Travel documentaries can be deadly dull. My version of hell would be any hour spent listening to some talking head warble on about the joys of visiting Oslo, Norway, lutefisk eateries. Give me Anthony Bourdain, and his knowledge of good food and drink accompanied by those trademark cynical asides.

This shows you why I am such a fan of Michael Winterbottom, Steve Coogan and Rob Brydon. Winterbottom, if you don’t know, is an English director of such films as “24 Hour Party People” and “The Killer Inside Me.” Coogan is an English movie and television performer, known for his “Alan Partridge” character and films such as “Night at the Museum” and “Philomena.” The Welsh-born writer and actor Brydon is less familiar this side of the Atlantic, though he did appear in Guy Ritchie’s “Lock, Stock and Two Smoking Barrels.”

What’s important is that in 2010, the trio – with Winterbottom directing, Coogan and Brydon mostly improvising – released a mockumentary titled “The Trip” (which evolved from a BBC series). The film boasts a simple set-up: Coogan and Brydon play fictional versions of themselves, touring England’s finest dining establishments so that Coogan can write a story for the newspaper The Observer.

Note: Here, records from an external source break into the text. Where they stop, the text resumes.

/-- Every pair meets the row of its class: the table is total (R113). -/
theorem inRow_classify (e : BitVec 15) (m : BitVec 64) : (classify e m).InRow e m := by
  have hm := m.isLt
  have he := e.isLt
  obtain h0 | ⟨hlo, hhi⟩ | h1 : e.toNat = 0 ∨ (0 < e.toNat ∧ e.toNat < 32767) ∨ e.toNat = 32767 := by omega
  · rw [classify_of_exponent_zero m h0]
    split_ifs
    all_goals
      refine ⟨h0, ?_⟩
      omega
  · rw [classify_of_exponent_between m hlo hhi]
    exact ⟨hlo, hhi⟩
  · rw [classify_of_exponent_allOnes m h1]
    split_ifs
    all_goals
      refine ⟨h1, ?_⟩
      omega

/-- A pair that meets a row is of the row's class, so the order in which the rows are tested cannot matter (R113). -/
theorem classify_of_inRow {e : BitVec 15} {m : BitVec 64} {c : FpClass} (h : c.InRow e m) : classify e m = c := by
  cases c with
  | zero =>
    obtain ⟨he, hm⟩ := h
    rw [classify_of_exponent_zero m he, if_pos (by omega), if_pos hm]
  | denormal =>
    obtain ⟨he, hlt, hne⟩ := h
    rw [classify_of_exponent_zero m he, if_pos hlt, if_neg hne]
  | pseudoDenormal =>
    obtain ⟨he, hle⟩ := h
    rw [classify_of_exponent_zero m he, if_neg (by omega)]
  | pseudoInf =>
    obtain ⟨he, ht, hl⟩ := h
    rw [classify_of_exponent_allOnes m he, if_pos ht, if_pos hl]
  | pseudoNanLo =>
    obtain ⟨he, ht, hl⟩ := h
    rw [classify_of_exponent_allOnes m he, if_pos ht, if_neg hl]
  | pseudoNanHi =>
    obtain ⟨he, ht⟩ := h
    rw [classify_of_exponent_allOnes m he, if_neg (by omega), if_pos ht]
  | inf =>
    obtain ⟨he, ht, hl⟩ := h
    rw [classify_of_exponent_allOnes m he, if_neg (by omega), if_neg (by omega), if_pos ht, if_pos hl]
  | nan =>
    obtain ⟨he, ht, hl⟩ := h
    rw [classify_of_exponent_allOnes m he, if_neg (by omega), if_neg (by omega), if_pos ht, if_neg hl]
  | indefinite =>
    obtain ⟨he, ht, hl⟩ := h
    rw [classify_of_exponent_allOnes m he, if_neg (by omega), if_neg (by omega), if_neg (by omega), if_pos hl]
  | quietNan =>
    obtain ⟨he, ht, hl⟩ := h
    rw [classify_of_exponent_allOnes m he, if_neg (by omega), if_neg (by omega), if_neg (by omega), if_neg hl]
  | normal =>
    obtain ⟨hlo, hhi⟩ := h
    exact classify_of_exponent_between m hlo hhi

theorem classify_eq_iff (e : BitVec 15) (m : BitVec 64) (c : FpClass) : classify e m = c ↔ c.InRow e m :=
  ⟨fun h => h ▸ inRow_classify e m, classify_of_inRow⟩

/-- Settles O24: a pair meets the row of its class, and is of the class of any row it meets. -/
theorem classifyFollowsTheTransitionTable : Obligations.ClassifyFollowsTheTransitionTable := fun e m =>
  ⟨classify_eq_iff e m _, classify_eq_iff e m _, classify_eq_iff e m _, classify_eq_iff e m _, classify_eq_iff e m _,
    classify_eq_iff e m _, classify_eq_iff e m _, classify_eq_iff e m _, classify_eq_iff e m _, classify_eq_iff e m _,
    classify_eq_iff e m _⟩

end Sys2Proof.Machine
end

section
/-! PROOFS. How many pairs `(E, M)` fall in each class and in each outcome of the normalizer: each set is an interval of `M`, or a
rectangle of an interval of `E` and one of `M` (R113, R127). -/

namespace Sys2Proof.Machine

open Sys2Proof

/-! ### Counting vectors by their values -/

/-- Vectors with values in an interval are the numbers in it. -/
def intervalEquiv {w lo n : Nat} (h : lo + n ≤ 2 ^ w) :
    { x : BitVec w // lo ≤ x.toNat ∧ x.toNat < lo + n } ≃ Finset.Ico lo (lo + n) where
  toFun x := ⟨x.1.toNat, Finset.mem_Ico.mpr x.2⟩
  invFun k := ⟨BitVec.ofNat w k, by
    obtain ⟨hlo, hhi⟩ := Finset.mem_Ico.mp k.2
    rw [BitVec.toNat_ofNat, Nat.mod_eq_of_lt (hhi.trans_le h)]
    exact ⟨hlo, hhi⟩⟩
  left_inv x := Subtype.ext ((BitVec.ofNat_toNat w x.1).trans (BitVec.setWidth_eq x.1))
  right_inv k := by
    obtain ⟨-, hhi⟩ := Finset.mem_Ico.mp k.2
    exact Subtype.ext ((BitVec.toNat_ofNat _ _).trans (Nat.mod_eq_of_lt (hhi.trans_le h)))

theorem card_interval {w n : Nat} {P : BitVec w → Prop} (lo : Nat) (h : lo + n ≤ 2 ^ w)
    (hP : ∀ x, P x ↔ lo ≤ x.toNat ∧ x.toNat < lo + n) : Nat.card { x // P x } = n := by
  rw [Nat.card_congr ((Equiv.subtypeEquivRight hP).trans (intervalEquiv h)), Nat.card_eq_fintype_card, Fintype.card_coe,
    Nat.card_Ico, Nat.add_sub_cancel_left]

theorem card_rectangle {v w n k : Nat} {P : BitVec v × BitVec w → Prop} (lo lo' : Nat) (h : lo + n ≤ 2 ^ v)
    (h' : lo' + k ≤ 2 ^ w)
    (hP : ∀ p, P p ↔ (lo ≤ p.1.toNat ∧ p.1.toNat < lo + n) ∧ (lo' ≤ p.2.toNat ∧ p.2.toNat < lo' + k)) :
    Nat.card { p // P p } = n * k := by
  have hprod := Nat.card_congr (Equiv.subtypeProdEquivProd (p := fun x : BitVec v => lo ≤ x.toNat ∧ x.toNat < lo + n)
    (q := fun y : BitVec w => lo' ≤ y.toNat ∧ y.toNat < lo' + k))
  rw [Nat.card_congr (Equiv.subtypeEquivRight hP), hprod, Nat.card_prod, card_interval lo h fun _ => Iff.rfl,
    card_interval lo' h' fun _ => Iff.rfl]

/-! ### The outcomes of the normalizer -/

/-- The four outcomes of the normalizer as regions of `(E, M)` (R127). -/
theorem normalizeOperand_outcome_iff (e : BitVec 15) (m : BitVec 64) :
    (normalizeOperand e m = .fault .unsupported .unnormal ↔ m.toNat < 2 ^ 63) ∧
    (normalizeOperand e m = .fault .outOfRange .tooSmall ↔ 2 ^ 63 ≤ m.toNat ∧ e.toNat ≤ 15359) ∧
    (normalizeOperand e m = .fault .outOfRange .tooLarge ↔ 2 ^ 63 ≤ m.toNat ∧ 17407 ≤ e.toNat) ∧
    ((∃ r, normalizeOperand e m = .ok r) ↔ 2 ^ 63 ≤ m.toNat ∧ 15360 ≤ e.toNat ∧ e.toNat ≤ 17406) := by
  obtain hm | hm := Nat.lt_or_ge m.toNat (2 ^ 63)
  · rw [normalizeOperand_unnormal e hm]
    exact ⟨iff_of_true rfl hm, iff_of_false nofun (by omega), iff_of_false nofun (by omega),
      iff_of_false (not_exists.mpr (raise_ne_ok _)) (by omega)⟩
  obtain hs | hl | ⟨h0, h1⟩ : e.toNat ≤ 15359 ∨ 17407 ≤ e.toNat ∨ 15360 ≤ e.toNat ∧ e.toNat ≤ 17406 := by omega
  · rw [normalizeOperand_tooSmall hm hs]
    exact ⟨iff_of_false nofun (by omega), iff_of_true rfl ⟨hm, hs⟩, iff_of_false nofun (by omega),
      iff_of_false (not_exists.mpr (raise_ne_ok _)) (by omega)⟩
  · rw [normalizeOperand_tooLarge hm hl]
    exact ⟨iff_of_false nofun (by omega), iff_of_false nofun (by omega), iff_of_true rfl ⟨hm, hl⟩,
      iff_of_false (not_exists.mpr (raise_ne_ok _)) (by omega)⟩
  · have hb : integerBit m = 1#1 :=
      (BitVec.eq_zero_or_eq_one _).resolve_left fun h => hm.not_gt ((integerBit_eq_zero_iff m).mp h)
    rw [normalizeOperand_of_range hb h0 h1]
    exact ⟨iff_of_false nofun (by omega), iff_of_false nofun (by omega), iff_of_false nofun (by omega),
      iff_of_true ⟨_, rfl⟩ ⟨hm, h0, h1⟩⟩

/-! ### The counts -/

/-- The mantissas of a class with `E` fixed, when its row is an interval of `M`. -/
theorem card_classify {e : BitVec 15} {c : FpClass} {n : Nat} (lo : Nat) (h : lo + n ≤ 2 ^ 64)
    (hrow : ∀ m : BitVec 64, c.InRow e m ↔ lo ≤ m.toNat ∧ m.toNat < lo + n) :
    Nat.card { m // classify e m = c } = n :=
  card_interval lo h fun m => (classify_eq_iff e m c).trans (hrow m)

/-- The pairs of class `NORMAL` with an outcome of the normalizer, when they are a rectangle. -/
theorem card_normal {Q : BitVec 15 × BitVec 64 → Prop} {n k : Nat} (lo lo' : Nat) (h : lo + n ≤ 2 ^ 15)
    (h' : lo' + k ≤ 2 ^ 64)
    (hQ : ∀ p : BitVec 15 × BitVec 64, (0 < p.1.toNat ∧ p.1.toNat < 32767) ∧ Q p ↔
      (lo ≤ p.1.toNat ∧ p.1.toNat < lo + n) ∧ (lo' ≤ p.2.toNat ∧ p.2.toNat < lo' + k)) :
    Nat.card { p : BitVec 15 × BitVec 64 // classify p.1 p.2 = .normal ∧ Q p } = n * k :=
  card_rectangle lo lo' h h' fun p => (and_congr_left' (classify_eq_iff p.1 p.2 .normal)).trans (hQ p)

/-- Settles O26: with `E` fixed each class is an interval of `M`; inside class `NORMAL` each outcome is a rectangle. -/
theorem classesAndOutcomesAreCounted : Obligations.ClassesAndOutcomesAreCounted := by
  refine ⟨?zero, ?denormal, ?pseudoDenormal, ?pseudoInf, ?pseudoNanLo, ?pseudoNanHi, ?inf, ?nan, ?indefinite, ?quietNan,
    ?normal, ?unnormal, ?tooSmall, ?tooLarge, ?ok⟩
  case zero => exact card_classify 0 (by norm_num) fun m => (and_iff_right rfl).trans (by omega)
  case denormal => exact card_classify 1 (by norm_num) fun m => (and_iff_right rfl).trans (by omega)
  case pseudoDenormal => exact card_classify (2 ^ 63) (by norm_num) fun m => (and_iff_right rfl).trans (by omega)
  case pseudoInf => exact card_classify 0 (by norm_num) fun m => (and_iff_right rfl).trans (by omega)
  case pseudoNanLo => exact card_classify 1 (by norm_num) fun m => (and_iff_right rfl).trans (by omega)
  case pseudoNanHi => exact card_classify (2 ^ 62) (by norm_num) fun m => (and_iff_right rfl).trans (by omega)
  case inf => exact card_classify (2 ^ 63) (by norm_num) fun m => (and_iff_right rfl).trans (by omega)
  case nan => exact card_classify (2 ^ 63 + 1) (by norm_num) fun m => (and_iff_right rfl).trans (by omega)
  case indefinite => exact card_classify (3 * 2 ^ 62) (by norm_num) fun m => (and_iff_right rfl).trans (by omega)
  case quietNan => exact card_classify (3 * 2 ^ 62 + 1) (by norm_num) fun m => (and_iff_right rfl).trans (by omega)
  case normal =>
    refine card_rectangle 1 0 (by norm_num) (by norm_num) fun p => (classify_eq_iff p.1 p.2 .normal).trans ?_
    have hm := p.2.isLt
    rw [FpClass.InRow]
    omega
  case unnormal =>
    refine card_normal 1 0 (by norm_num) (by norm_num) fun p => ?_
    obtain ⟨hunnormal, -, -, -⟩ := normalizeOperand_outcome_iff p.1 p.2
    rw [hunnormal]
    omega
  case tooSmall =>
    refine card_normal 1 (2 ^ 63) (by norm_num) (by norm_num) fun p => ?_
    obtain ⟨-, hsmall, -, -⟩ := normalizeOperand_outcome_iff p.1 p.2
    rw [hsmall]
    omega
  case tooLarge =>
    refine card_normal 17407 (2 ^ 63) (by norm_num) (by norm_num) fun p => ?_
    obtain ⟨-, -, hlarge, -⟩ := normalizeOperand_outcome_iff p.1 p.2
    rw [hlarge]
    omega
  case ok =>
    refine card_normal 15360 (2 ^ 63) (by norm_num) (by norm_num) fun p => ?_
    obtain ⟨-, -, -, hok⟩ := normalizeOperand_outcome_iff p.1 p.2
    rw [hok]
    omega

At the last moment, Coogan’s girlfriend had backed out, leading him to invite Brydon – with whom he shares a nettlesome friendship based, largely it seems, on their continuing comedy one-up-manship (revolving around, among other things,  their respective abilities to impersonate Michael Caine). What the film becomes, then, is a study of the two characters, engaged in an mostly friendly road-trip competition, with fictional – we assume – details slowly being revealed as the English countryside whizzes by and, gradually, a series of gourmet meals are shown prepared and devoured.

Sounds boring, right? Far from it. Coogan and Brydon are brilliant performers. And Winterbottom is so skilled at keeping their talents at the center of his film, all while surrounding them with natural and gastronomic beauty, that it’s hard to appreciate that beauty when the movie offers up so many ongoing invitations to laugh.

“The Trip to Italy,” which opens this week at the Magic Lantern, is a perfect sequel. This time it is Brydon who has been approached by The Observer, and he calls Coogan – living in Los Angeles and on hiatus from his U.S. television series – and invites him to come along. In the first film, an arrogant, restless Coogan was the more dominant of the two. Here, though, their roles slowly reverse. It becomes clear that Brydon, and not Coogan, had ended up writing the Observer stories. And it is the very-married Brydon who finds himself tempted into bad behavior. A subdued Coogan, meanwhile, attempts to bond with his estranged teenage son while fighting with Brydon over his musical tastes: Alanis Morrisette, anyone? And the impersonation competition now involves Al Pacino.

The result is a deeper, richer comedy, still filled with laughs but underscored by a sense of real life. And this time the background is la bella Italia. Really, now. What’s not to like?